• [Exercise] Your job is to reproduce all of the data exactly.

(Saved data entries)
-- ==== Sys2Proof/Machine/Modem.lean ====
section
/-!
DEFINITION. Machine/Modem.lean: radio rings and records (R341-R346), downlink submissions (R347-R350), coding items (R339), and what Gouge items take
in and put out (R368-R371, R349).
-/

namespace Sys2Proof.Machine

/-! ### Times -/

/-- Bits [31:0] of T at boundary k, by the nominal period. -/
def Dev.boundaryNs (d : Dev) (k : Nat) : Nat :=
  encInt 32 ((d.lathe.boundaryT : Int) - ((d.tick : Int) - k) * d.tickNs)

def Dev.rxTime (d : Dev) (r : CellRun) (c : CellCfg) : RxTime :=
  ⟨r.first, d.boundaryNs r.first, 800000 * 2 ^ c.rate, c.hop, d.tickNs⟩

/-! ### Records (R341-R346) -/

/-- RADIO_RING_CFG_WRITE (R341): ORDER and ESIZE while VALID is 0; VALID 1 only for a ring that lies whole in one valid writable object of the PF
homed in tier 1 or 2. -/
def radioRingCfgOp (d : Dev) (q v : Nat) : Dev :=
  let was := d.is (RAD_RING_CFG_VALID q)
  let d := d.set (RAD_RING_CFG_INT_EN q) (v / 256 % 2)
  let d := if was then d else (d.set (RAD_RING_CFG_ORDER q) (v % 32)).set (RAD_RING_CFG_ESIZE q) (v / 32 % 8)
  if v / 2 ^ 31 % 2 = 0 then d.set (RAD_RING_CFG_VALID q) 0
  else if was then d
  else
    let order := d.get (RAD_RING_CFG_ORDER q)
    let es := d.get (RAD_RING_CFG_ESIZE q)
    if order ≤ 16 && es ≤ 5 && d.insideWritable (some 0) (d.get (RAD_RING_BASE_BASE q) * 4096) (128 * 2 ^ es * 2 ^ order) then
      d.set (RAD_RING_CFG_VALID q) 1
    else d.set RAD_STATUS_CFG_REFUSED 1

/-- The ring's vector, when PROD or CONS advances with INT_EN set. -/
def Dev.radioVector (d : Dev) (q : Nat) : Dev :=
  if d.is (RAD_RING_CFG_INT_EN q) then d.raiseVector 0 (1024 + q) (d.igen 0) else d

/-- The DIGEST of a record (R345): CRC64 of bytes 8-31 with TRUNC 0 and RSSI before CAL, then the payload. -/
def recDigest (ws : Words) (rssi : Nat) (payload : List Byte) : Nat :=
  let w1 := (ws.getD 1 0#64).toNat
  let w3 := (ws.getD 3 0#64).toNat
  let body := wordsBytes [w64 (w1 - wfld ws UREC_TRUNC * 2 ^ 23), ws.getD 2 0#64, w64 (w3 - wfld ws UREC_RSSI + rssi)] ++ payload
  crc64 (fun i => (body.getD i 0#8).toNat) body.length

/-- RSSI in a record: the value before CAL, of which −32,768 stands for P = 0, and CAL (R337). -/
def rssiCal (raw : Nat) (cal : Int) : Nat :=
  let v := sext 16 raw + cal
  if sext 16 raw = -32768 then raw else if -32768 ≤ v ∧ v ≤ 32767 then encInt 16 v else Config.rssiOut v % 2 ^ 16

/-- A record of a cell with its digest. `rssi`: RSSI before CAL. -/
def mkRec (n : Nat) (kind : Nat) (keys : List Nat) (fs : List (BF × Nat)) (rssi : Nat) (payload : List Byte) : RadRec :=
  let ws := mkWords 8 ([(UREC_SOURCE, 512 + n), (UREC_KIND, match kind with | 0 => 1 | 1 => 0 | k => k)] ++ fs)
  ⟨kind, keys, ws.set 4 (w64 (recDigest ws rssi payload)), payload⟩

/-- Entries of Q2n that are written and not shown by PROD yet. -/
def Dev.unseen (d : Dev) (q : Nat) : List Nat := sget d.rad.unseen q []
def Dev.setUnseen (d : Dev) (q : Nat) (l : List Nat) : Dev := { d with rad := { d.rad with unseen := sput d.rad.unseen q l } }

/-- PROD advances past the entries whose every byte is visible, in order (R341). `fuel` bounds the entries looked at. -/
def showEntries (q : Nat) : Nat → Dev → Dev
  | 0, d => d
  | fuel + 1, d =>
    match d.unseen q with
    | 0 :: rest => showEntries q fuel (((d.setUnseen q rest).set (RAD_RING_PROD_PROD q) (d.get (RAD_RING_PROD_PROD q) + 1)).radioVector q)
    | _ => d

/-- Writes an entry behind those that PROD does not show yet. -/
def entryWrite (m : Mem) (d : Dev) (q off : Nat) (bytes : List Byte) : Dev :=
  let k := (d.get (RAD_RING_PROD_PROD q) + (d.unseen q).length) % 2 ^ 32
  let held := d.blockedLines off bytes.length
  let d := held.foldl (fun d l => d.holdBehind l (.entry q k l)) (d.deviceWrite m off bytes)
  let d := d.setUnseen q (d.unseen q ++ [held.length])
  showEntries q (d.unseen q).length d

/-- A held line of entry `k` has been written, or waits again. -/
def entryLineDone (d : Dev) (q k off : Nat) : Dev :=
  if d.lineBlocked off then d.holdBehind off (.entry q k off)
  else
    let i := (k + 2 ^ 32 - d.get (RAD_RING_PROD_PROD q)) % 2 ^ 32
    let l := d.unseen q
    showEntries q l.length (d.setUnseen q (l.modify i (· - 1)))

/-- A record enters Q2n, or is lost (R342). `true`: it was written. -/
def recWrite (m : Mem) (d : Dev) (n : Nat) (r : RadRec) : Dev × Bool :=
  let q := 2 * n
  let prod := d.get (RAD_RING_PROD_PROD q) + (d.unseen q).length
  let order := d.get (RAD_RING_CFG_ORDER q)
  let size := 128 * 2 ^ d.get (RAD_RING_CFG_ESIZE q)
  let lost := sget d.rad.lostQ n 0
  if !d.is (RAD_RING_CFG_VALID q) || ringUsed (prod % 2 ^ 32) (d.get (RAD_RING_CONS_CONS q)) ≥ 2 ^ order then
    ({ d.bump (RAD_RING_LOST_LOST q) 1 with rad := { d.rad with lostQ := sput d.rad.lostQ n (lost + 1) } }, false)
  else
    let trunc := decide (64 + r.payload.length > size)
    let w1 := w64 ((r.words.getD 1 0#64).toNat + (if trunc then 2 ^ 23 else 0))
    let ws := (r.words.set 1 w1).set 5 (w64 (min 65535 lost))
    let d := { d with rad := { d.rad with lostQ := sput d.rad.lostQ n 0 } }
    (entryWrite m d q (d.get (RAD_RING_BASE_BASE q) * 4096 + prod % 2 ^ order * size) ((wordsBytes ws ++ r.payload).take size), true)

• [Task answer]
-- ==== Sys2Proof/Machine/Modem.lean ====
section
/-!
DEFINITION. Machine/Modem.lean: radio rings and records (R341-R346), downlink submissions (R347-R350), coding items (R339), and what Gouge items take
in and put out (R368-R371, R349).
-/

namespace Sys2Proof.Machine

/-! ### Times -/

/-- Bits [31:0] of T at boundary k, by the nominal period. -/
def Dev.boundaryNs (d : Dev) (k : Nat) : Nat :=
  encInt 32 ((d.lathe.boundaryT : Int) - ((d.tick : Int) - k) * d.tickNs)

def Dev.rxTime (d : Dev) (r : CellRun) (c : CellCfg) : RxTime :=
  ⟨r.first, d.boundaryNs r.first, 800000 * 2 ^ c.rate, c.hop, d.tickNs⟩

/-! ### Records (R341-R346) -/

/-- RADIO_RING_CFG_WRITE (R341): ORDER and ESIZE while VALID is 0; VALID 1 only for a ring that lies whole in one valid writable object of the PF
homed in tier 1 or 2. -/
def radioRingCfgOp (d : Dev) (q v : Nat) : Dev :=
  let was := d.is (RAD_RING_CFG_VALID q)
  let d := d.set (RAD_RING_CFG_INT_EN q) (v / 256 % 2)
  let d := if was then d else (d.set (RAD_RING_CFG_ORDER q) (v % 32)).set (RAD_RING_CFG_ESIZE q) (v / 32 % 8)
  if v / 2 ^ 31 % 2 = 0 then d.set (RAD_RING_CFG_VALID q) 0
  else if was then d
  else
    let order := d.get (RAD_RING_CFG_ORDER q)
    let es := d.get (RAD_RING_CFG_ESIZE q)
    if order ≤ 16 && es ≤ 5 && d.insideWritable (some 0) (d.get (RAD_RING_BASE_BASE q) * 4096) (128 * 2 ^ es * 2 ^ order) then
      d.set (RAD_RING_CFG_VALID q) 1
    else d.set RAD_STATUS_CFG_REFUSED 1

/-- The ring's vector, when PROD or CONS advances with INT_EN set. -/
def Dev.radioVector (d : Dev) (q : Nat) : Dev :=
  if d.is (RAD_RING_CFG_INT_EN q) then d.raiseVector 0 (1024 + q) (d.igen 0) else d

/-- The DIGEST of a record (R345): CRC64 of bytes 8-31 with TRUNC 0 and RSSI before CAL, then the payload. -/
def recDigest (ws : Words) (rssi : Nat) (payload : List Byte) : Nat :=
  let w1 := (ws.getD 1 0#64).toNat
  let w3 := (ws.getD 3 0#64).toNat
  let body := wordsBytes [w64 (w1 - wfld ws UREC_TRUNC * 2 ^ 23), ws.getD 2 0#64, w64 (w3 - wfld ws UREC_RSSI + rssi)] ++ payload
  crc64 (fun i => (body.getD i 0#8).toNat) body.length

/-- RSSI in a record: the value before CAL, of which −32,768 stands for P = 0, and CAL (R337). -/
def rssiCal (raw : Nat) (cal : Int) : Nat :=
  let v := sext 16 raw + cal
  if sext 16 raw = -32768 then raw else if -32768 ≤ v ∧ v ≤ 32767 then encInt 16 v else Config.rssiOut v % 2 ^ 16

/-- A record of a cell with its digest. `rssi`: RSSI before CAL. -/
def mkRec (n : Nat) (kind : Nat) (keys : List Nat) (fs : List (BF × Nat)) (rssi : Nat) (payload : List Byte) : RadRec :=
  let ws := mkWords 8 ([(UREC_SOURCE, 512 + n), (UREC_KIND, match kind with | 0 => 1 | 1 => 0 | k => k)] ++ fs)
  ⟨kind, keys, ws.set 4 (w64 (recDigest ws rssi payload)), payload⟩

/-- Entries of Q2n that are written and not shown by PROD yet. -/
def Dev.unseen (d : Dev) (q : Nat) : List Nat := sget d.rad.unseen q []
def Dev.setUnseen (d : Dev) (q : Nat) (l : List Nat) : Dev := { d with rad := { d.rad with unseen := sput d.rad.unseen q l } }

/-- PROD advances past the entries whose every byte is visible, in order (R341). `fuel` bounds the entries looked at. -/
def showEntries (q : Nat) : Nat → Dev → Dev
  | 0, d => d
  | fuel + 1, d =>
    match d.unseen q with
    | 0 :: rest => showEntries q fuel (((d.setUnseen q rest).set (RAD_RING_PROD_PROD q) (d.get (RAD_RING_PROD_PROD q) + 1)).radioVector q)
    | _ => d

/-- Writes an entry behind those that PROD does not show yet. -/
def entryWrite (m : Mem) (d : Dev) (q off : Nat) (bytes : List Byte) : Dev :=
  let k := (d.get (RAD_RING_PROD_PROD q) + (d.unseen q).length) % 2 ^ 32
  let held := d.blockedLines off bytes.length
  let d := held.foldl (fun d l => d.holdBehind l (.entry q k l)) (d.deviceWrite m off bytes)
  let d := d.setUnseen q (d.unseen q ++ [held.length])
  showEntries q (d.unseen q).length d

/-- A held line of entry `k` has been written, or waits again. -/
def entryLineDone (d : Dev) (q k off : Nat) : Dev :=
  if d.lineBlocked off then d.holdBehind off (.entry q k off)
  else
    let i := (k + 2 ^ 32 - d.get (RAD_RING_PROD_PROD q)) % 2 ^ 32
    let l := d.unseen q
    showEntries q l.length (d.setUnseen q (l.modify i (· - 1)))

/-- A record enters Q2n, or is lost (R342). `true`: it was written. -/
def recWrite (m : Mem) (d : Dev) (n : Nat) (r : RadRec) : Dev × Bool :=
  let q := 2 * n
  let prod := d.get (RAD_RING_PROD_PROD q) + (d.unseen q).length
  let order := d.get (RAD_RING_CFG_ORDER q)
  let size := 128 * 2 ^ d.get (RAD_RING_CFG_ESIZE q)
  let lost := sget d.rad.lostQ n 0
  if !d.is (RAD_RING_CFG_VALID q) || ringUsed (prod % 2 ^ 32) (d.get (RAD_RING_CONS_CONS q)) ≥ 2 ^ order then
    ({ d.bump (RAD_RING_LOST_LOST q) 1 with rad := { d.rad with lostQ := sput d.rad.lostQ n (lost + 1) } }, false)
  else
    let trunc := decide (64 + r.payload.length > size)
    let w1 := w64 ((r.words.getD 1 0#64).toNat + (if trunc then 2 ^ 23 else 0))
    let ws := (r.words.set 1 w1).set 5 (w64 (min 65535 lost))
    let d := { d with rad := { d.rad with lostQ := sput d.rad.lostQ n 0 } }
    (entryWrite m d q (d.get (RAD_RING_BASE_BASE q) * 4096 + prod % 2 ^ order * size) ((wordsBytes ws ++ r.payload).take size), true)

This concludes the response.